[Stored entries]
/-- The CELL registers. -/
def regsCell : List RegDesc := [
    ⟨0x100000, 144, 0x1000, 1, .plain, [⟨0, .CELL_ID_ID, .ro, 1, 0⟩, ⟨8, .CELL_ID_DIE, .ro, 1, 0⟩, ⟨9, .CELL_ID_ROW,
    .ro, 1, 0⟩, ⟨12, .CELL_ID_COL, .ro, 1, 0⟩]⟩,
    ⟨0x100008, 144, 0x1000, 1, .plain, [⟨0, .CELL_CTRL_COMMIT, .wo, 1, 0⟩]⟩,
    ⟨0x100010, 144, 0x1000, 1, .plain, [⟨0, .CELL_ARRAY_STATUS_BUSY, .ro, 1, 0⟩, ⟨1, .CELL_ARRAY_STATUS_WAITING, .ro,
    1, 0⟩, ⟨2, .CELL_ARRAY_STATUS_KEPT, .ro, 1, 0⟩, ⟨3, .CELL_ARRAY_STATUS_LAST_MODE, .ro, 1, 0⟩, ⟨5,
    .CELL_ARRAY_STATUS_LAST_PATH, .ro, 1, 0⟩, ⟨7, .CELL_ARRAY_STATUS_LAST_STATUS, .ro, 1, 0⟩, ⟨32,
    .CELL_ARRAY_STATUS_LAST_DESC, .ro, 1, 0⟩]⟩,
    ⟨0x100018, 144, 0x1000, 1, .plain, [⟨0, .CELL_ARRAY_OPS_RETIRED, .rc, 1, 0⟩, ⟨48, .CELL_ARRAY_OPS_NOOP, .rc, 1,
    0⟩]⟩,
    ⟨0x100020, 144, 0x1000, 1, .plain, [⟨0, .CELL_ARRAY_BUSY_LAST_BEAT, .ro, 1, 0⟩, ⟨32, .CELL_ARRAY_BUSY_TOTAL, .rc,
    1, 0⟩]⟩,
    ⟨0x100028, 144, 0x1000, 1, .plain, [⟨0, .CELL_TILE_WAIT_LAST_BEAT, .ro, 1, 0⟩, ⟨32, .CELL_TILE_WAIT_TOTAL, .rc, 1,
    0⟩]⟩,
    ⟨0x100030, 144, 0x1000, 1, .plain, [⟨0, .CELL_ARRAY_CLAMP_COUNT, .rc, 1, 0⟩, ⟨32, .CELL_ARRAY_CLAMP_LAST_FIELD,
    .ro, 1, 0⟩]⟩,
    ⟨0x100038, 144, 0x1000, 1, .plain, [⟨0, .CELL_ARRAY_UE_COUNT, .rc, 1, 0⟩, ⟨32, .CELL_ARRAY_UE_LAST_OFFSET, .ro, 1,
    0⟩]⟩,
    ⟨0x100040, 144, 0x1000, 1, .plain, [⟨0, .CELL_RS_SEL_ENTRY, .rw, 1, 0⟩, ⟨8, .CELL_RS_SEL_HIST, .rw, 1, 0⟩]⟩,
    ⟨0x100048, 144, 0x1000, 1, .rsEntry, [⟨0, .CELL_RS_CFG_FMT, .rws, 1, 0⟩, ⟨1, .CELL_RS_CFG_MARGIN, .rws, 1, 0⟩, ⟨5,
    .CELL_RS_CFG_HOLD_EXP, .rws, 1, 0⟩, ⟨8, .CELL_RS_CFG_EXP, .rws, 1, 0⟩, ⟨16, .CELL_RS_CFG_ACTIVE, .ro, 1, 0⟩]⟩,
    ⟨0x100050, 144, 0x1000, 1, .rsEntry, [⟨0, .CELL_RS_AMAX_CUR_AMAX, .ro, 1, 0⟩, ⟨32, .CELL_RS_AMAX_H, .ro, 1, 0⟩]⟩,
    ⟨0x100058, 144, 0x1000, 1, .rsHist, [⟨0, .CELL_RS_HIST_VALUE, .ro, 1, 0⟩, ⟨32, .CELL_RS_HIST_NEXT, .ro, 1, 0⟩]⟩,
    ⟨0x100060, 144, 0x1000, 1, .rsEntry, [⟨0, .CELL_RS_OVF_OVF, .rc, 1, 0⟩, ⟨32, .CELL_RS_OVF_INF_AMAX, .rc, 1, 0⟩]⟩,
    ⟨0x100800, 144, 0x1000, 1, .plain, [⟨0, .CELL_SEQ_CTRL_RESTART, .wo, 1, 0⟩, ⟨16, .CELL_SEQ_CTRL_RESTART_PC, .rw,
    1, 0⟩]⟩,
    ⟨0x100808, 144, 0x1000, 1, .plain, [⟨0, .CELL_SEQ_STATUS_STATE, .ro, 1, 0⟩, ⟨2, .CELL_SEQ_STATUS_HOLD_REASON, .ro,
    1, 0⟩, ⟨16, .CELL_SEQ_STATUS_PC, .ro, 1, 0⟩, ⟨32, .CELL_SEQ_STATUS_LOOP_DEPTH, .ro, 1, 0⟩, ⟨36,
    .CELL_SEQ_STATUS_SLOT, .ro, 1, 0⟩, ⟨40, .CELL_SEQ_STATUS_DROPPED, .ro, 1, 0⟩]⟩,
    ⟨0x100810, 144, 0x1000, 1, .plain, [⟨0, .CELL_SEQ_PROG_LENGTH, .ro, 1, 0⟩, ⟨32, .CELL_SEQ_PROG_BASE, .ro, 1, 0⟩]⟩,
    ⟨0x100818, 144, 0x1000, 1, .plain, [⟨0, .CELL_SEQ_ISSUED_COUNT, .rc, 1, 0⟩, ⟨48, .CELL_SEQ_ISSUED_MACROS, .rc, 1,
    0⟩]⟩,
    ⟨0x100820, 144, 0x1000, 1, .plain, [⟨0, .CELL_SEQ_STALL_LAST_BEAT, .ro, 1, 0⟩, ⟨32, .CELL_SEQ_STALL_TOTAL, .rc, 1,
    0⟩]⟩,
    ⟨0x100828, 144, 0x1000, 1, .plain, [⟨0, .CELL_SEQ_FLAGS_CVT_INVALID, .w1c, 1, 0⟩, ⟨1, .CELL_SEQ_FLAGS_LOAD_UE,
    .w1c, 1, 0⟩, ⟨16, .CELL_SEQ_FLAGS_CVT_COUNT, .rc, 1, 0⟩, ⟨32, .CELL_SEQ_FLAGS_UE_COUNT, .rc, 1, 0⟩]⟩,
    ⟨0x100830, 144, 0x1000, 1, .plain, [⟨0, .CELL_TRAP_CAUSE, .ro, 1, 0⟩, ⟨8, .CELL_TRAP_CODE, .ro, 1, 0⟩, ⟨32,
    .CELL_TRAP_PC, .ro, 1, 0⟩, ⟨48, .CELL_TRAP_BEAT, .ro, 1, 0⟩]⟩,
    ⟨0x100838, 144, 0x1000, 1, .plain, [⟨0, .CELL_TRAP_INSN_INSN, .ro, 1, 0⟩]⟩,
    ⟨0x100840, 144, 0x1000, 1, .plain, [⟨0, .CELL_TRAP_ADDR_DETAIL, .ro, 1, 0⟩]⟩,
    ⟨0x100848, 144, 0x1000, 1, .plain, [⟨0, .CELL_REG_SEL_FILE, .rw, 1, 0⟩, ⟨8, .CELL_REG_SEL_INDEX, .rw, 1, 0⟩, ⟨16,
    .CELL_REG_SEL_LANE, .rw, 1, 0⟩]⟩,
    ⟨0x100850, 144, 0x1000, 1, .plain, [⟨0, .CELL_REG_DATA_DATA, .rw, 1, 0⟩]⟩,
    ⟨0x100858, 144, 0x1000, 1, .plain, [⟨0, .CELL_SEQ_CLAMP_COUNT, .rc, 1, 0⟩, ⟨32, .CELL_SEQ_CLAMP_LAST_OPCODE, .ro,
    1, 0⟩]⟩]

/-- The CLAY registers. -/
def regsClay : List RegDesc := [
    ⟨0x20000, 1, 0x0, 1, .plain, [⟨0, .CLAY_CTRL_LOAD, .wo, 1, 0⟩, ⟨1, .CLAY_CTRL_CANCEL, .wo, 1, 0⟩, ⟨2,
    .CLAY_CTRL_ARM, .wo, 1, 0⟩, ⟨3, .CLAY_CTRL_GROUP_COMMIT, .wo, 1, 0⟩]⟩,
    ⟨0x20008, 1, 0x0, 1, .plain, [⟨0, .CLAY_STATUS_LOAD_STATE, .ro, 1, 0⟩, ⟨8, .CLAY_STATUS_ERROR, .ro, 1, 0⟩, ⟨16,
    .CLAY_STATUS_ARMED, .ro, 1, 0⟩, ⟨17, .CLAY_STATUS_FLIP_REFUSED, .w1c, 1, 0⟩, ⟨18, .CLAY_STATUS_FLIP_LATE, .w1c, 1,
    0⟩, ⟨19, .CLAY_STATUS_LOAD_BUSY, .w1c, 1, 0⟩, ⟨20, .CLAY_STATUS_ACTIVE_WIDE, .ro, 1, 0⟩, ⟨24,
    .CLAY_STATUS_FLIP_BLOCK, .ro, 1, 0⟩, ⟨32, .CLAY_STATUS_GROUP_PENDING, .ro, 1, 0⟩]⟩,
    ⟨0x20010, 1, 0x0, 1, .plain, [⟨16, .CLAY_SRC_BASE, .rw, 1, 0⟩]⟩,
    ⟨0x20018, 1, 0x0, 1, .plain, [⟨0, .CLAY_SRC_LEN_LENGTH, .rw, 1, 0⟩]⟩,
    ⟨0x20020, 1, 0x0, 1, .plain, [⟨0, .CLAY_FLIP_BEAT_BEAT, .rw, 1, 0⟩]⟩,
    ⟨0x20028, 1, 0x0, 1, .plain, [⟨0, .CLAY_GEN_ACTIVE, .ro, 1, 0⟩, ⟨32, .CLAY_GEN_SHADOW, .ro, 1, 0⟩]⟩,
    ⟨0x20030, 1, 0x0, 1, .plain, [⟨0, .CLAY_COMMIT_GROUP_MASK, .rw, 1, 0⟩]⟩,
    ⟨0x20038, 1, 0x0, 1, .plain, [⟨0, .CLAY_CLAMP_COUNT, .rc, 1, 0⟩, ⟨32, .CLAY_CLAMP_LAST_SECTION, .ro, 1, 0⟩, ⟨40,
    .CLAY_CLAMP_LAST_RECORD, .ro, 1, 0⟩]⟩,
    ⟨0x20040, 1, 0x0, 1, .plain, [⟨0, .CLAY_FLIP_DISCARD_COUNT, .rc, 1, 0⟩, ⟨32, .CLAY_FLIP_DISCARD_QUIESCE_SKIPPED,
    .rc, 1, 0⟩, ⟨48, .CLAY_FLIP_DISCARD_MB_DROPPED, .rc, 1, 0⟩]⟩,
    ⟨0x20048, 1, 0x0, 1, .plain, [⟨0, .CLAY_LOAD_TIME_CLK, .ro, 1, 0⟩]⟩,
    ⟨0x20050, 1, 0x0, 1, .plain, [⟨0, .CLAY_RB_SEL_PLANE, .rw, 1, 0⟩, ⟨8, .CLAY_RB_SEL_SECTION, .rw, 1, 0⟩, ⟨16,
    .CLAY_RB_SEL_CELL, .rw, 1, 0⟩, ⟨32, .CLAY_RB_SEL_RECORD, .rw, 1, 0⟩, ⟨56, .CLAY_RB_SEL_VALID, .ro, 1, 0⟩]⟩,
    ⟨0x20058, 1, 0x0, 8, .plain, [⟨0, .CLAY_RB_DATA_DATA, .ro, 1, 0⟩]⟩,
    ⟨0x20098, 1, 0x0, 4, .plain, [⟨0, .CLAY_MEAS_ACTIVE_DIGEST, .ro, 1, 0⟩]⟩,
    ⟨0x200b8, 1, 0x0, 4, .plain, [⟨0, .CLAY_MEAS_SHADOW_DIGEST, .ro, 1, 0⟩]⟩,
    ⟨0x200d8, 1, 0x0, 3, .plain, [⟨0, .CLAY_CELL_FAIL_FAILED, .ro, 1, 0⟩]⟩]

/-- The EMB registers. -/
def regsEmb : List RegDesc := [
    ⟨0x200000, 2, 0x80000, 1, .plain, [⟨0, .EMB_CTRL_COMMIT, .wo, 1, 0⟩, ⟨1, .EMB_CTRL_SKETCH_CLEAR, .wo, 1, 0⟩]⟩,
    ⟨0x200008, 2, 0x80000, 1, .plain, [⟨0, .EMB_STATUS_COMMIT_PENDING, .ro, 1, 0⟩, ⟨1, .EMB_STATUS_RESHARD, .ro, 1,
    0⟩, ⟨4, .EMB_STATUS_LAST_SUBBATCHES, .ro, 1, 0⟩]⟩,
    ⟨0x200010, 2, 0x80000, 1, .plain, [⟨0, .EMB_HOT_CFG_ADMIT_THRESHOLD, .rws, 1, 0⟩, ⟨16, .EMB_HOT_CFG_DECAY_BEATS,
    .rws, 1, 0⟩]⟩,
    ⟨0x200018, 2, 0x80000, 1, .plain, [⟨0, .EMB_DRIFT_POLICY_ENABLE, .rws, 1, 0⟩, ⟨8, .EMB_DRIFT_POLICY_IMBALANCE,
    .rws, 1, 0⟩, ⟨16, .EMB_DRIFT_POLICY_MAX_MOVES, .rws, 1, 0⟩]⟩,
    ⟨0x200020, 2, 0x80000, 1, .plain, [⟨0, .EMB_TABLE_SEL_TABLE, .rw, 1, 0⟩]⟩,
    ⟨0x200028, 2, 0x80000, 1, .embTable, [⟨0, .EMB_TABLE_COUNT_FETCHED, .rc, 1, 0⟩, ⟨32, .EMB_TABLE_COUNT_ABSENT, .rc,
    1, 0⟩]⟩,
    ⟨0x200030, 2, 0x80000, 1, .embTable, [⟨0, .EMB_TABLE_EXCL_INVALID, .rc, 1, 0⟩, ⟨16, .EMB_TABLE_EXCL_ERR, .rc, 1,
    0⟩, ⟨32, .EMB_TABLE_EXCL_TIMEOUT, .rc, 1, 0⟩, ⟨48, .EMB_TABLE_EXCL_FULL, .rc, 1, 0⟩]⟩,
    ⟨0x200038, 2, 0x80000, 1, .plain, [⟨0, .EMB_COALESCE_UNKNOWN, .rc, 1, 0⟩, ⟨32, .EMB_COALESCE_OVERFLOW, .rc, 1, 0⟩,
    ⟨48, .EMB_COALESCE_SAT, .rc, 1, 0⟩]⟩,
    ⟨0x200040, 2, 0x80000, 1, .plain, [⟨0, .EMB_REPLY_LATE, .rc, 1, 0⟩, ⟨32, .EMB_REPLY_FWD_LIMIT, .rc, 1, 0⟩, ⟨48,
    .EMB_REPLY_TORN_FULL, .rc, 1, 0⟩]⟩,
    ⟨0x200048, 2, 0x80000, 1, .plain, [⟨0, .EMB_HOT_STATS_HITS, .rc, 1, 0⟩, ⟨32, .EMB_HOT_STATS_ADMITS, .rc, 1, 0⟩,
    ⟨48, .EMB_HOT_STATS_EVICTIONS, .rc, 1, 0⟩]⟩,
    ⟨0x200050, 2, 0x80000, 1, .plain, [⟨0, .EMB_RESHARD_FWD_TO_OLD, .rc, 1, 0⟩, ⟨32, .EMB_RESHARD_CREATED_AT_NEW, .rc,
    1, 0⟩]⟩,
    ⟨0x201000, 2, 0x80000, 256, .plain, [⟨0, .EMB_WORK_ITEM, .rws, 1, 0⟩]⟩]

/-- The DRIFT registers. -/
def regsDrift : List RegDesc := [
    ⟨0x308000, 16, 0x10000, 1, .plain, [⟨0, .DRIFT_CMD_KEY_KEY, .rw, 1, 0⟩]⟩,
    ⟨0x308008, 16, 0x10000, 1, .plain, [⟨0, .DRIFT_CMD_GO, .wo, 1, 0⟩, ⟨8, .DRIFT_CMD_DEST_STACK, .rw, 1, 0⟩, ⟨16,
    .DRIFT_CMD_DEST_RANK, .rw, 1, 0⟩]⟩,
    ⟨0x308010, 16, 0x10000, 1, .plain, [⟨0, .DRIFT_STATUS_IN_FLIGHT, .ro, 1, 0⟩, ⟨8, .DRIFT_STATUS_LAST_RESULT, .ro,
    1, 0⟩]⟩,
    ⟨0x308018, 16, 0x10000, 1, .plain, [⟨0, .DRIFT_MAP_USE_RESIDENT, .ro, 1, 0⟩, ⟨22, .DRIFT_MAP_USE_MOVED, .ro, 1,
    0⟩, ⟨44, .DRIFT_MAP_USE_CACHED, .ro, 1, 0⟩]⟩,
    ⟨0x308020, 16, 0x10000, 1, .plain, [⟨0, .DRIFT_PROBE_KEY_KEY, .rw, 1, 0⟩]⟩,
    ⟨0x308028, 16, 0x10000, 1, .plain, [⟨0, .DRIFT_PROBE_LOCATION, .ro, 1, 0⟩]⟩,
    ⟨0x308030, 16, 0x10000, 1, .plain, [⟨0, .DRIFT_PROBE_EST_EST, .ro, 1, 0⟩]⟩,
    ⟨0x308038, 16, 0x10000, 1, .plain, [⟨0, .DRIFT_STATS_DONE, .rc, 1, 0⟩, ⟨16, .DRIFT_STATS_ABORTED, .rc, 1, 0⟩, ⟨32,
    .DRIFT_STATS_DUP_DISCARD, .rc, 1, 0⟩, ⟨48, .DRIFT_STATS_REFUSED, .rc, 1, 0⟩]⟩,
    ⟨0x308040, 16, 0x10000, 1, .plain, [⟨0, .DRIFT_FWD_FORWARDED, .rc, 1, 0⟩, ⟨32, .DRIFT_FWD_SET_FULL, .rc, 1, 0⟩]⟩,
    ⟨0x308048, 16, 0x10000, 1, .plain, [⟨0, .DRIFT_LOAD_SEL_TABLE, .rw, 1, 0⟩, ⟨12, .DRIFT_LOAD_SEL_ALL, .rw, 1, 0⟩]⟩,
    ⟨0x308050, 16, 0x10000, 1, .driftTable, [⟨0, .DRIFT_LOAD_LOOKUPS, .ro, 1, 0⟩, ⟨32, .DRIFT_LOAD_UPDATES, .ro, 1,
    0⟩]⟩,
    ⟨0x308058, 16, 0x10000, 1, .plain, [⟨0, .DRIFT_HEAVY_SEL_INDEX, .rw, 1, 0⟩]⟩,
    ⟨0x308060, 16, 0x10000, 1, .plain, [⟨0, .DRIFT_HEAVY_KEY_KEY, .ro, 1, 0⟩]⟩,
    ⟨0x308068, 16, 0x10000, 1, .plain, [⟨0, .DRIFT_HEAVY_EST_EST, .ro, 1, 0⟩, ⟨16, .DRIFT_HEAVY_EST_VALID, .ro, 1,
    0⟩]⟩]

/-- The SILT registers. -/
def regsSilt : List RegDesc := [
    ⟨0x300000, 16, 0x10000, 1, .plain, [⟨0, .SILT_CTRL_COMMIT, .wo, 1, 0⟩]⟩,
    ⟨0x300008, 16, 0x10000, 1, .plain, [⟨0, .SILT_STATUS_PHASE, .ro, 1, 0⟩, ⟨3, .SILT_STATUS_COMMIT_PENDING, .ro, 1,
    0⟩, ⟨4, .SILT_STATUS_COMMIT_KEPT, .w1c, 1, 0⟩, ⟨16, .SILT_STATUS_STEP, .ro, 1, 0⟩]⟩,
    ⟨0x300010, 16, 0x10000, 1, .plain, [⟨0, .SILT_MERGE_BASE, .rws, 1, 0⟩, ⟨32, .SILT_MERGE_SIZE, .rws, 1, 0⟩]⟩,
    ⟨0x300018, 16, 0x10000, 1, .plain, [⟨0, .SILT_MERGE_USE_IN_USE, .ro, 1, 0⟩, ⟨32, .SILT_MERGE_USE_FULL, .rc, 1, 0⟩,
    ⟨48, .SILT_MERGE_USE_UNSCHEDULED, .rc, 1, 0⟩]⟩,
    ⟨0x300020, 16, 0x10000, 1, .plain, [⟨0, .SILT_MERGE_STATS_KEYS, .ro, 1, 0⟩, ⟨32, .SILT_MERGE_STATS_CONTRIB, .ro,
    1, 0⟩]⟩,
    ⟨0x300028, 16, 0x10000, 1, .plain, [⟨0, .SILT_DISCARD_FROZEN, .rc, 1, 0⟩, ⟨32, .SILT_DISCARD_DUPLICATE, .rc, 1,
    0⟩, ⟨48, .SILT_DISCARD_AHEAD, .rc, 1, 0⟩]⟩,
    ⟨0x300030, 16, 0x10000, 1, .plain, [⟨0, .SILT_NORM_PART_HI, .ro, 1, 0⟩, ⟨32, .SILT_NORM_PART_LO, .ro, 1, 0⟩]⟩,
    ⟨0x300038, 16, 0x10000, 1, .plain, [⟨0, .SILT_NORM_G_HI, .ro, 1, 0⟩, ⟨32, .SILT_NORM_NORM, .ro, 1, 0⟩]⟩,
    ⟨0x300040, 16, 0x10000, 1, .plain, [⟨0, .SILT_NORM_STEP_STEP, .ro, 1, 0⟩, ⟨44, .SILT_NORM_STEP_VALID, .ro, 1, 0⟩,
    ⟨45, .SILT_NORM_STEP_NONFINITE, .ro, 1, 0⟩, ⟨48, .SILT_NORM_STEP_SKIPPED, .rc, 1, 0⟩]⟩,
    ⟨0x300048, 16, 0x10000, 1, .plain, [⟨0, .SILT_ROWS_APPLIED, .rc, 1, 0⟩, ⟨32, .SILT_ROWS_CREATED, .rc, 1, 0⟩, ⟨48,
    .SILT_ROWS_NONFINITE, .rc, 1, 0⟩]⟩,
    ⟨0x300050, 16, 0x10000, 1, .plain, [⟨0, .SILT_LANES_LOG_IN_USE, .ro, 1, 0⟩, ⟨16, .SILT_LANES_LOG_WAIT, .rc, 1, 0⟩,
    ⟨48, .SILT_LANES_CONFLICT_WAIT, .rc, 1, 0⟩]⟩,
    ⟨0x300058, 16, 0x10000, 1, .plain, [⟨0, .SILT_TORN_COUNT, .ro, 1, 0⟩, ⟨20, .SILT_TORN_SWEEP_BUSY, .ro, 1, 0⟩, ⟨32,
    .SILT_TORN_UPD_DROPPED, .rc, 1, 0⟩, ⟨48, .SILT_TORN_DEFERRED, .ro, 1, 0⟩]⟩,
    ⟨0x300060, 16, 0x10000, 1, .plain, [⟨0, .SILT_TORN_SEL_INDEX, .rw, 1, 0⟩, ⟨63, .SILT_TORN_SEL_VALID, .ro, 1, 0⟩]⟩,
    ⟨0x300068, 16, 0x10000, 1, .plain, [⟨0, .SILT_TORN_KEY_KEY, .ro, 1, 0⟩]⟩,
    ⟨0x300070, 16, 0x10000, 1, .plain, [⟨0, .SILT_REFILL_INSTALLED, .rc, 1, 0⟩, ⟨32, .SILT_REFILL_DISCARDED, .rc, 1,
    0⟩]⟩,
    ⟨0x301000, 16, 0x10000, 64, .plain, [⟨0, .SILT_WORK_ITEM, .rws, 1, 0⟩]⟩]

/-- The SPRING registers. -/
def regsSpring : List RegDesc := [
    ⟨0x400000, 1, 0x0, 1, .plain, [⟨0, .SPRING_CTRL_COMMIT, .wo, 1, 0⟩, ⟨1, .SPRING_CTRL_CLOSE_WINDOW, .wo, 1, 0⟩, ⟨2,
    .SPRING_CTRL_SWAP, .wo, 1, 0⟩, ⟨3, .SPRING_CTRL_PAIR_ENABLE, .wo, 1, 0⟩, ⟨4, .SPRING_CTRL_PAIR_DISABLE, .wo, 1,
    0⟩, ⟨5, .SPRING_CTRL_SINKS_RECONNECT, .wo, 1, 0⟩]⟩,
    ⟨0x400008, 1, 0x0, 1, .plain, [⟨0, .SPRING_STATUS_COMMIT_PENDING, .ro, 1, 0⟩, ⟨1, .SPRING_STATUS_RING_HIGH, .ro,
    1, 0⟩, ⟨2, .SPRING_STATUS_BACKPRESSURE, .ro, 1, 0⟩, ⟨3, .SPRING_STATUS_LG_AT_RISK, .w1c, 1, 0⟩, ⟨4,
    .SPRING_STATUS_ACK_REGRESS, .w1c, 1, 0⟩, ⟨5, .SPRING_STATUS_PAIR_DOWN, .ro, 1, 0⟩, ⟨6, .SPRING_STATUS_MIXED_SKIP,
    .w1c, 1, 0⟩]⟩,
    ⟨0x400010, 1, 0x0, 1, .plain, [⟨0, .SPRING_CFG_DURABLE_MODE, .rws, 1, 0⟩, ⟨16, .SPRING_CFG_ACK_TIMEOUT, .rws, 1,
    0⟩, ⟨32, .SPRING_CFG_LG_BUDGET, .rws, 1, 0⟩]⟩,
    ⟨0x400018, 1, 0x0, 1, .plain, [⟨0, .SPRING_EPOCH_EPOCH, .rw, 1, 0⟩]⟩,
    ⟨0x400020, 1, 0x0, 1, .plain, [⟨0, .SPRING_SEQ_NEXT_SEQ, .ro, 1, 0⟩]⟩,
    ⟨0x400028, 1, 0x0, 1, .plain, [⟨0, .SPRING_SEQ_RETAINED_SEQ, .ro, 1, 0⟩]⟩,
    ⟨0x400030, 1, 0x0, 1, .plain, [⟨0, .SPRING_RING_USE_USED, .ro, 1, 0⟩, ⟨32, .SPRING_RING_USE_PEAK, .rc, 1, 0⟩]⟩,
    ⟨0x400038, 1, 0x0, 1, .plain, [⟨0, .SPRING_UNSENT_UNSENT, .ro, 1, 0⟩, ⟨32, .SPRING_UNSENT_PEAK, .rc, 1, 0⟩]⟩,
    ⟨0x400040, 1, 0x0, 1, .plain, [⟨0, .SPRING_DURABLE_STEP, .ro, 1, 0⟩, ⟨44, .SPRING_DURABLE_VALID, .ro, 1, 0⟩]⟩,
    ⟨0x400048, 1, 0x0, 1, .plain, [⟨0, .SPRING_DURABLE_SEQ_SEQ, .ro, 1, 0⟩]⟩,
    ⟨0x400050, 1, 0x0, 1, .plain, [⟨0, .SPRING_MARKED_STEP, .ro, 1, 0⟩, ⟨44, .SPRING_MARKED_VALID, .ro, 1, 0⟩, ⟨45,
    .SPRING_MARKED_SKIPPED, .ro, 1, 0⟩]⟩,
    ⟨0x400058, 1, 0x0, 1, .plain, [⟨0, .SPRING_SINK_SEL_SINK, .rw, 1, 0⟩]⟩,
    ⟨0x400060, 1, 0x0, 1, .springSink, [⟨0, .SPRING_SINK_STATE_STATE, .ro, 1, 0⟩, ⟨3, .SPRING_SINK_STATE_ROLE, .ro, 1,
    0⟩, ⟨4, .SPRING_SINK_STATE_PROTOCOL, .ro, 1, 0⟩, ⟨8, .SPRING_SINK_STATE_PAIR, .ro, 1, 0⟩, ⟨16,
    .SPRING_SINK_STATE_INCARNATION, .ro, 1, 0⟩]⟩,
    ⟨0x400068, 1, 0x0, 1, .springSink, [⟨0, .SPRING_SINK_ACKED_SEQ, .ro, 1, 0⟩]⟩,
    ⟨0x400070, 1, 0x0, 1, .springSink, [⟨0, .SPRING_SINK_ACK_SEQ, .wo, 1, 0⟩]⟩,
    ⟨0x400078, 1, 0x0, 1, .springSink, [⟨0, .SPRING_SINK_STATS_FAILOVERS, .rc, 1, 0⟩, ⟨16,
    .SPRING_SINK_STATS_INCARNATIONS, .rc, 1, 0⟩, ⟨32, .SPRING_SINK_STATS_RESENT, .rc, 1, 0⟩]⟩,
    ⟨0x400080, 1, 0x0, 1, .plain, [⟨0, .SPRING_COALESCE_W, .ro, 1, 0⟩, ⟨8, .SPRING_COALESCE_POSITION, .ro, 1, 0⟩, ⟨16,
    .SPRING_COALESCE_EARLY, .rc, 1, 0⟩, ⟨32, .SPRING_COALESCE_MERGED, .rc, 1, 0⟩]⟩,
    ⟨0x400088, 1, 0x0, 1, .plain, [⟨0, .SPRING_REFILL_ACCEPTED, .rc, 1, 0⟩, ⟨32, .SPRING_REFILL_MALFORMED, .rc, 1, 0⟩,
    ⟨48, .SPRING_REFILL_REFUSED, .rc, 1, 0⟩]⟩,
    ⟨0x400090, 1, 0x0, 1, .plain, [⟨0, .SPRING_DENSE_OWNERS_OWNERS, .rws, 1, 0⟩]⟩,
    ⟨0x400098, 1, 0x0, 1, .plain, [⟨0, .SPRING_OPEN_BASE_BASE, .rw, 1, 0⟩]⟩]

Assigned task: The answer is a number only: how many lines of the data above include "springSink"?

Task output: 4